Más valor y reconocimiento y felicitación entonces a quienes sí lograron remontar los obstáculos para ser independientes y lo hicieron limpiamente; firma legítima tras firma legítima. Pedro Kumamoto y Manuel Clouthier y Carlos Brito, ejemplos a seguir, portavoces de lo posible. Ojalá la encarnación de fuerzas, perfiles y anhelos que los partidos acaparan o sofocan. Ojalá introduzcan más ideas, más debate, más atención a los temas álgidos que los partidos no quieren tocar, como la reducción al financiamiento público y la vinculación de ese financiamiento al voto efectivo, no al padrón electoral. Ojalá su participación demuestre por qué los partidos no deben tener el monopolio de la participación en la esfera pública. Ojalá modifiquemos la regulación exigida a los verdaderos independientes para que sea posible facilitar su presencia e impedir la llegada de más simuladores .
Y finalmente, en la lista de personajes y perfiles que han definido nuestros tiempos: Andrés Manuel López Obrador. El que responde a las expectativas de los hastiados con el panismo ineficaz y el priismo corrupto. AMLO, ayudado por la victoria de Donald Trump y la satanización de un país que el tabasqueño defiende envuelto en la bandera nacional. AMLO, impulsado por los ánimos nacionalistas que resucitan ante una globalización cuestionada. AMLO, potenciado por su defensa del petróleo ante una reforma petrolera exitosa pero quizás sólo para los mismos de siempre. Ante el bully estadunidense resurge el juarista nacionalista; ante reformas estructurales viciadas resurge la promesa de acabar con ellas; ante la corrupción extendida resurge el adalid de la austeridad. Para unos, lobo en piel de cordero. Para otros, la salvación.

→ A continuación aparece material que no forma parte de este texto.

/-! ### count -/

@[simp] theorem count_pending {f : Fld} {n : Nat} : (s.count f n).pending = s.pending := rfl
@[simp] theorem count_out {f : Fld} {n : Nat} : (s.count f n).out = s.out := rfl
@[simp] theorem count_freeCtr {f : Fld} {n : Nat} : (s.count f n).freeCtr = s.freeCtr := rfl
@[simp] theorem count_time {f : Fld} {n : Nat} : (s.count f n).time = s.time := rfl
@[simp] theorem count_clk {f : Fld} {n : Nat} : (s.count f n).clk = s.clk := rfl
@[simp] theorem count_sched {f : Fld} {n : Nat} : (s.count f n).sched = s.sched := rfl
@[simp] theorem count_host {f : Fld} {n : Nat} : (s.count f n).host = s.host := rfl
@[simp] theorem count_svc {f : Fld} {n : Nat} : (s.count f n).svc = s.svc := rfl
@[simp] theorem count_fw {f : Fld} {n : Nat} : (s.count f n).fw = s.fw := rfl
@[simp] theorem count_flash {f : Fld} {n : Nat} : (s.count f n).flash = s.flash := rfl
@[simp] theorem count_recipe {f : Fld} {n : Nat} : (s.count f n).recipe = s.recipe := rfl
@[simp] theorem count_tab {f : Fld} {n : Nat} : (s.count f n).tab = s.tab := rfl
@[simp] theorem count_txf {f : Fld} {n : Nat} : (s.count f n).txf = s.txf := rfl
@[simp] theorem count_txns {f : Fld} {n : Nat} : (s.count f n).txns = s.txns := rfl
@[simp] theorem count_fd {f : Fld} {n : Nat} : (s.count f n).fd = s.fd := rfl
@[simp] theorem count_cnt {f : Fld} {n : Nat} : (s.count f n).cnt = s.cnt := rfl
@[simp] theorem count_brg {f : Fld} {n : Nat} : (s.count f n).brg = s.brg := rfl
@[simp] theorem count_buf {f : Fld} {n : Nat} : (s.count f n).buf = s.buf := rfl
@[simp] theorem count_lif {f : Fld} {n : Nat} : (s.count f n).lif = s.lif := rfl
@[simp] theorem count_mem {f : Fld} {n : Nat} : (s.count f n).mem = s.mem := rfl
@[simp] theorem count_fab {f : Fld} {n : Nat} : (s.count f n).fab = s.fab := rfl

/-! ### bump -/

@[simp] theorem bump_pending {f : Fld} : (s.bump f).pending = s.pending := rfl
@[simp] theorem bump_out {f : Fld} : (s.bump f).out = s.out := rfl
@[simp] theorem bump_freeCtr {f : Fld} : (s.bump f).freeCtr = s.freeCtr := rfl
@[simp] theorem bump_time {f : Fld} : (s.bump f).time = s.time := rfl
@[simp] theorem bump_clk {f : Fld} : (s.bump f).clk = s.clk := rfl
@[simp] theorem bump_sched {f : Fld} : (s.bump f).sched = s.sched := rfl
@[simp] theorem bump_host {f : Fld} : (s.bump f).host = s.host := rfl
@[simp] theorem bump_svc {f : Fld} : (s.bump f).svc = s.svc := rfl
@[simp] theorem bump_fw {f : Fld} : (s.bump f).fw = s.fw := rfl
@[simp] theorem bump_flash {f : Fld} : (s.bump f).flash = s.flash := rfl
@[simp] theorem bump_recipe {f : Fld} : (s.bump f).recipe = s.recipe := rfl
@[simp] theorem bump_tab {f : Fld} : (s.bump f).tab = s.tab := rfl
@[simp] theorem bump_txf {f : Fld} : (s.bump f).txf = s.txf := rfl
@[simp] theorem bump_txns {f : Fld} : (s.bump f).txns = s.txns := rfl
@[simp] theorem bump_fd {f : Fld} : (s.bump f).fd = s.fd := rfl
@[simp] theorem bump_cnt {f : Fld} : (s.bump f).cnt = s.cnt := rfl
@[simp] theorem bump_brg {f : Fld} : (s.bump f).brg = s.brg := rfl
@[simp] theorem bump_buf {f : Fld} : (s.bump f).buf = s.buf := rfl
@[simp] theorem bump_lif {f : Fld} : (s.bump f).lif = s.lif := rfl
@[simp] theorem bump_mem {f : Fld} : (s.bump f).mem = s.mem := rfl
@[simp] theorem bump_fab {f : Fld} : (s.bump f).fab = s.fab := rfl

/-! ### less -/

@[simp] theorem less_pending {f : Fld} {n : Nat} : (s.less f n).pending = s.pending := rfl
@[simp] theorem less_out {f : Fld} {n : Nat} : (s.less f n).out = s.out := rfl
@[simp] theorem less_freeCtr {f : Fld} {n : Nat} : (s.less f n).freeCtr = s.freeCtr := rfl
@[simp] theorem less_time {f : Fld} {n : Nat} : (s.less f n).time = s.time := rfl
@[simp] theorem less_clk {f : Fld} {n : Nat} : (s.less f n).clk = s.clk := rfl
@[simp] theorem less_sched {f : Fld} {n : Nat} : (s.less f n).sched = s.sched := rfl
@[simp] theorem less_host {f : Fld} {n : Nat} : (s.less f n).host = s.host := rfl
@[simp] theorem less_svc {f : Fld} {n : Nat} : (s.less f n).svc = s.svc := rfl
@[simp] theorem less_fw {f : Fld} {n : Nat} : (s.less f n).fw = s.fw := rfl
@[simp] theorem less_flash {f : Fld} {n : Nat} : (s.less f n).flash = s.flash := rfl
@[simp] theorem less_recipe {f : Fld} {n : Nat} : (s.less f n).recipe = s.recipe := rfl
@[simp] theorem less_tab {f : Fld} {n : Nat} : (s.less f n).tab = s.tab := rfl
@[simp] theorem less_txf {f : Fld} {n : Nat} : (s.less f n).txf = s.txf := rfl
@[simp] theorem less_txns {f : Fld} {n : Nat} : (s.less f n).txns = s.txns := rfl
@[simp] theorem less_fd {f : Fld} {n : Nat} : (s.less f n).fd = s.fd := rfl
@[simp] theorem less_cnt {f : Fld} {n : Nat} : (s.less f n).cnt = s.cnt := rfl
@[simp] theorem less_brg {f : Fld} {n : Nat} : (s.less f n).brg = s.brg := rfl
@[simp] theorem less_buf {f : Fld} {n : Nat} : (s.less f n).buf = s.buf := rfl
@[simp] theorem less_lif {f : Fld} {n : Nat} : (s.less f n).lif = s.lif := rfl
@[simp] theorem less_mem {f : Fld} {n : Nat} : (s.less f n).mem = s.mem := rfl
@[simp] theorem less_fab {f : Fld} {n : Nat} : (s.less f n).fab = s.fab := rfl

/-! ### wr64 -/

@[simp] theorem wr64_pending {f g : Fld} {v : Nat} : (s.wr64 f g v).pending = s.pending := rfl
@[simp] theorem wr64_out {f g : Fld} {v : Nat} : (s.wr64 f g v).out = s.out := rfl
@[simp] theorem wr64_freeCtr {f g : Fld} {v : Nat} : (s.wr64 f g v).freeCtr = s.freeCtr := rfl
@[simp] theorem wr64_time {f g : Fld} {v : Nat} : (s.wr64 f g v).time = s.time := rfl
@[simp] theorem wr64_clk {f g : Fld} {v : Nat} : (s.wr64 f g v).clk = s.clk := rfl
@[simp] theorem wr64_sched {f g : Fld} {v : Nat} : (s.wr64 f g v).sched = s.sched := rfl
@[simp] theorem wr64_host {f g : Fld} {v : Nat} : (s.wr64 f g v).host = s.host := rfl
@[simp] theorem wr64_svc {f g : Fld} {v : Nat} : (s.wr64 f g v).svc = s.svc := rfl
@[simp] theorem wr64_fw {f g : Fld} {v : Nat} : (s.wr64 f g v).fw = s.fw := rfl
@[simp] theorem wr64_flash {f g : Fld} {v : Nat} : (s.wr64 f g v).flash = s.flash := rfl
@[simp] theorem wr64_recipe {f g : Fld} {v : Nat} : (s.wr64 f g v).recipe = s.recipe := rfl
@[simp] theorem wr64_tab {f g : Fld} {v : Nat} : (s.wr64 f g v).tab = s.tab := rfl
@[simp] theorem wr64_txf {f g : Fld} {v : Nat} : (s.wr64 f g v).txf = s.txf := rfl
@[simp] theorem wr64_txns {f g : Fld} {v : Nat} : (s.wr64 f g v).txns = s.txns := rfl
@[simp] theorem wr64_fd {f g : Fld} {v : Nat} : (s.wr64 f g v).fd = s.fd := rfl
@[simp] theorem wr64_cnt {f g : Fld} {v : Nat} : (s.wr64 f g v).cnt = s.cnt := rfl
@[simp] theorem wr64_brg {f g : Fld} {v : Nat} : (s.wr64 f g v).brg = s.brg := rfl
@[simp] theorem wr64_buf {f g : Fld} {v : Nat} : (s.wr64 f g v).buf = s.buf := rfl
@[simp] theorem wr64_lif {f g : Fld} {v : Nat} : (s.wr64 f g v).lif = s.lif := rfl
@[simp] theorem wr64_mem {f g : Fld} {v : Nat} : (s.wr64 f g v).mem = s.mem := rfl
@[simp] theorem wr64_fab {f g : Fld} {v : Nat} : (s.wr64 f g v).fab = s.fab := rfl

López Obrador ha transitado de la República rencorosa a la República amorosa. Del puño alzado a la mano extendida. Del “Mesías tropical” al moderado presidencial. Así intentó reinventarse, posicionarse, venderse, ya no como el provocador que iba a incendiar la pradera sino como el político que aseguraba apagarla. Por eso anunció que buscaría la revisión de la reforma educativa, mas no su derogación. Por eso llegó a darle un espaldarazo a Enrique Peña Nieto, pues quería ocupar su puesto. Al abrir las puertas a miembros de partidos como el PRI, el PAN y el PRD, demostró que el purismo ha sido reemplazado por el pragmatismo. El predicador ha cedido el paso al conciliador. El líder social busca convertirse en político profesional. Quien fuera visto en 2006 como un peligro para México trata de erigirse en el único que puede salvarlo, apaciguarlo, reconciliarlo. Ayudado por Enrique Peña Nieto y la corrupción que no quiso combatir. Ayudado por quienes odian al priismo, desconfían del calderonismo y parecen estar dispuestos a darle una oportunidad al lopezobradorismo.
¿Qué podría descarrilarlo? Sus propios errores, su propensión histórica a la radicalización cuando se siente atacado, su descuido de los ciudadanos moderados, su desprecio por “los pequeño-burgueses”, su capacidad para ignorar el comportamiento corrupto de miembros de su propio equipo, su sentido de infalibilidad.
Este adelanto se publicó el 10 de junio de 2018 en la edición 2171 de la revista Proceso.